Для этого представления – своей смерти – я выбрала длинное черное платье, сужавшееся к лодыжкам. Последний раз я надевала его четыре года назад на похороны мужа. Я выбрала это платье не потому, что хотела показать, что ношу траур по нашим смелым надеждам, но потому, что у меня начались месячные истечения, и я предпочла надеть то, на чем не видно будет пятен, когда я буду стоять у виселицы.

Последнюю ночь я провела, стараясь унять страх.

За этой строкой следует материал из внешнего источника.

theorem State.SameTrip.trans {s u w : State} (h1 : s.SameTrip u) (h2 : u.SameTrip w) : s.SameTrip w :=
  ⟨h2.1.trans h1.1, h2.2.1.trans h1.2.1, h2.2.2.1.trans h1.2.2.1, h2.2.2.2.1.trans h1.2.2.2.1,
    fun h => h2.2.2.2.2 (h1.2.2.2.2 h)⟩

theorem State.takeTrip_sameTrip (d : TripCause) (s : State) : (s.tripCore d).SameTrip (s.takeTrip d) := by
  have ht := State.tripCore_hasTripped d s
  unfold State.takeTrip State.liftClosingHold
  (repeat' split) <;> first
    | exact ⟨rfl, rfl, rfl, rfl, id⟩
    | exact State.SameTrip.trans (u := ({ s.tripCore d with fault :=
          { (s.tripCore d).fault with closingHold := false } } : State).postponedOverCurrent .ocDsg)
        (State.SameTrip.trans (u := { s.tripCore d with fault := { (s.tripCore d).fault with closingHold := false } })
          ⟨rfl, rfl, rfl, rfl, id⟩ (State.postponedOverCurrent_sameTrip .ocDsg (Or.inl rfl) ht))
        (State.postponedOverCurrent_sameTrip .ocChg (Or.inr rfl) (State.postponedOverCurrent_hasTripped ht))

/-- Every trip is one in the sense of Safety.lean. -/
theorem State.takeTrip_takes (d : TripCause) (s : State) : s.TakesTrip d (s.takeTrip d) := by
  obtain ⟨-, h2, h3, h4, h5, h6, h7⟩ := State.tripCore_takes d s
  obtain ⟨e1, e2, e3, e4, e5⟩ := State.takeTrip_sameTrip d s
  refine ⟨State.takeTrip_hasTripped d s, e1.trans h2, e2.trans h3, fun h => e3.trans (h4 h),
    fun h => ⟨e5 (h5 h).1, e4.trans (h5 h).2⟩, ?_, ?_⟩
  · by_cases hc : s.conn.state = .closing
    · obtain ⟨-, hnone, -, -, hone, hboth⟩ := State.takeTrip_lifts d s hc
      rw [hc]
      by_cases hA : s.WaitsForClosingHold .ocDsg <;> by_cases hB : s.WaitsForClosingHold .ocChg
      · obtain ⟨hn, e, r, r1, r2, hs, he, hr, -, -⟩ := hboth hA hB
        exact ⟨e, r, [r1, r2], hs, he, hr, hn, Or.inr ⟨rfl, _, hA⟩⟩
      · obtain ⟨hn, e, r, r1, hs, he, hr, -⟩ := hone _ _ (Or.inl ⟨rfl, rfl⟩) hA hB
        exact ⟨e, r, [r1], hs, he, hr, hn, Or.inr ⟨rfl, _, hA⟩⟩
      · obtain ⟨hn, e, r, r1, hs, he, hr, -⟩ := hone _ _ (Or.inr ⟨rfl, rfl⟩) hB hA
        exact ⟨e, r, [r1], hs, he, hr, hn, Or.inr ⟨rfl, _, hB⟩⟩
      · have hno : ∀ oc, ¬ s.WaitsForClosingHold oc := fun oc hoc => by
          rcases hoc.1 with rfl | rfl
          · exact hA hoc
          · exact hB hoc
        obtain ⟨e, r, l, hs, he, hr, hn, hl⟩ := h6
        rw [hnone hno]
        rw [hc] at hr
        exact ⟨e, r, l, hs, he, hr, hn, hl.imp id fun hh => ⟨rfl, hh.2⟩⟩
    · have : s.takeTrip d = s.tripCore d := by unfold State.takeTrip; exact if_neg hc
      rw [this]
      exact h6
  · intro hb hl hk hno
    by_cases hc : s.conn.state = .closing
    · rw [(State.takeTrip_lifts d s hc).2.1 (hno hc)]
      exact h7 hb hl hk hno
    · have : s.takeTrip d = s.tripCore d := by unfold State.takeTrip; exact if_neg hc
      rw [this]
      exact h7 hb hl hk hno

/-! ## Onsets -/

/-- A trip taken in one state is a trip taken in another that agrees with it on what a trip looks at. -/
theorem State.TakesTrip.of_same {d : TripCause} {s v u : State} (h : v.TakesTrip d u) (h1 : v.conn.state = s.conn.state)
    (h2 : v.fault.lockout = s.fault.lockout) (h3 : v.closure.claim = s.closure.claim)
    (h4 : v.fault.tripCounter = s.fault.tripCounter) (h5 : v.charge = s.charge)
    (h6 : s.mbi.bus = .active → v.mbi.bus = .active ∧ v.mbi.onLine = s.mbi.onLine
      ∧ hasKind .trip v.mbi.list = hasKind .trip s.mbi.list)
    (h7 : ∀ oc, v.WaitsForClosingHold oc → s.WaitsForClosingHold oc) (h8 : v.fault.history = s.fault.history) :
    s.TakesTrip d u := by
  obtain ⟨a1, a2, a3, a4, a5, a6, a7⟩ := h
  have hsnap : v.snapshot = s.snapshot := by simp [State.snapshot, h5]
  rw [h1, h2] at a2
  rw [h2] at a3
  rw [h3] at a4
  rw [h1, h4, hsnap] at a6
  refine ⟨a1, a2, a3, a4, a5, ?_, ?_⟩
  · obtain ⟨e, r, l, hs, he, hr, hn, hl⟩ := a6
    exact ⟨e, r, l, h8 ▸ hs, he, hr, hn, hl.imp id fun ⟨hc, oc, ho⟩ => ⟨hc, oc, h7 oc ho⟩⟩
  · intro hb hl hk hno
    obtain ⟨b1, b2, b3⟩ := h6 hb
    exact a7 b1 (b2 ▸ hl) (b3 ▸ hk) fun hc oc ho => hno (h1 ▸ hc) oc (h7 oc ho)

/-- A trip stays the trip it was while the state after it goes on and keeps what the trip has left. -/
theorem State.TakesTrip.later {d : TripCause} {s u w : State} (h : s.TakesTrip d u) (h1 : w.conn.state = u.conn.state)
    (h2 : w.switches = u.switches) (h3 : w.closure.claim = u.closure.claim)
    (h4 : w.closure.lastOutcome = u.closure.lastOutcome) (h5 : w.closure.record = u.closure.record)
    (h6 : w.closure.quiet = u.closure.quiet) (h7 : w.fault.lockout = u.fault.lockout)
    (h8 : w.fault.history = u.fault.history) (h9 : w.fault.tripCounter = u.fault.tripCounter)
    (h10 : w.hasEvent .tripTaken = u.hasEvent .tripTaken) (h11 : ∀ f, f.kind ≠ .status → u.Pends f → w.Pends f) :
    s.TakesTrip d w := by
  obtain ⟨⟨b1, b2, b3, b4⟩, a2, a3, a4, a5, a6, a7⟩ := h
  refine ⟨⟨by rw [h1]; exact b1, by rw [h2]; exact b2, by rw [h3]; exact b3, by rw [h10]; exact b4⟩, by rw [h1]; exact a2,
    by rw [h7]; exact a3, fun hc => by rw [h4]; exact a4 hc, fun hd => by rw [h5, h6]; exact a5 hd, by rw [h8, h9]; exact a6,
    fun hb hl hk hno => h11 _ (by simp [Frame.kind]) (a7 hb hl hk hno)⟩

theorem Source.tripCause_eq (src : Source) (value : Half) (reported : Scope) :
    src.tripCause value reported = src.cause value reported := by
  cases src <;> rfl

theorem State.setSource_hasKind (k : FrameKind) (h : k ≠ .status) (src : Source) (x : SourceRecord) (s : State) :
    hasKind k (s.setSource src x).mbi.list = hasKind k s.mbi.list := by
  unfold State.setSource
  dsimp only
  split
  · rw [State.handStatus_hasKind _ _ h]
  · rfl

theorem State.cancelSleep_hasKind (k : FrameKind) (h : k ≠ .status) (s : State) :
    hasKind k s.cancelSleep.mbi.list = hasKind k s.mbi.list := by
  unfold State.cancelSleep
  split
  · rw [State.handStatus_hasKind _ _ h]; rfl
  · rfl

/-- A source that waits after a record is written waited before, unless the record is its own. -/
theorem State.waits_of_setSource {src oc : Source} {x : SourceRecord} {s : State} (hx : x.state ≠ .held)
    (h : (s.setSource src x).WaitsForClosingHold oc) : s.WaitsForClosingHold oc := by
  obtain ⟨h1, h2, h3, h4⟩ := h
  have ho : oc ≠ src := by
    rintro rfl
    simp [hx] at h3
  refine ⟨h1, by simpa using h2, ?_, by simpa using h4⟩
  rwa [State.setSource_register, FaultRegister.get_set_of_ne _ _ _ _ ho] at h3

/-- Writing the record of a source that becomes ACTIVE leaves what a trip looks at, but for that record. -/
theorem State.TakesTrip.of_setSource {d : TripCause} {src : Source} {x : SourceRecord} {s u : State} (hx : x.state ≠ .held)
    (h : (s.setSource src x).TakesTrip d u) : s.TakesTrip d u :=
  h.of_same (by simp) (by simp) (by simp) (by simp) (by simp)
    (fun hb => ⟨by simpa using hb, by simp [Mbi.onLine], State.setSource_hasKind .trip (by decide) src x s⟩)
    (fun _ => State.waits_of_setSource hx) (by simp)

/-- So does the cancelling of a pending sleep. -/
theorem State.TakesTrip.of_cancelSleep {d : TripCause} {s u : State} (h : s.cancelSleep.TakesTrip d u) : s.TakesTrip d u :=
  h.of_same (by simp) (by simp) (by simp) (by simp) (by simp)
    (fun hb => ⟨by simpa using hb, by simp [Mbi.onLine], State.cancelSleep_hasKind .trip (by decide) s⟩)
    (fun oc ho => by simpa [State.WaitsForClosingHold] using ho) (by simp)

/-- The action of a source other than a path source is its own trip (R127). -/
theorem State.takeAction_takes (src : Source) (value : Half) (reported : Scope) (s : State) (h : src.isPath = false) :
    s.TakesTrip (src.cause value reported) (s.takeAction src value reported) := by
  rw [← Source.tripCause_eq]
  unfold State.takeAction
  cases src <;> first | exact State.takeTrip_takes _ _ | simp [Source.isPath] at h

Прежде всего, я боялась уронить свое достоинство. Я слышала, что перед повешением люди теряют контроль над кишечником. Я боялась, что, когда меня поведут через площадь к помосту, на котором стоит виселица и лестница к ней, у меня начнут подгибаться колени. Боялась, что от страха при виде палача, приближающегося ко мне с глазной повязкой, и его помощника с длинной веревкой с петлей у меня случатся конвульсии. Некоторых моих друзей крики толпы «Да здравствует король!» заставили в последний миг прокричать: «Да здравствует республика!» Но я хотела умереть молча.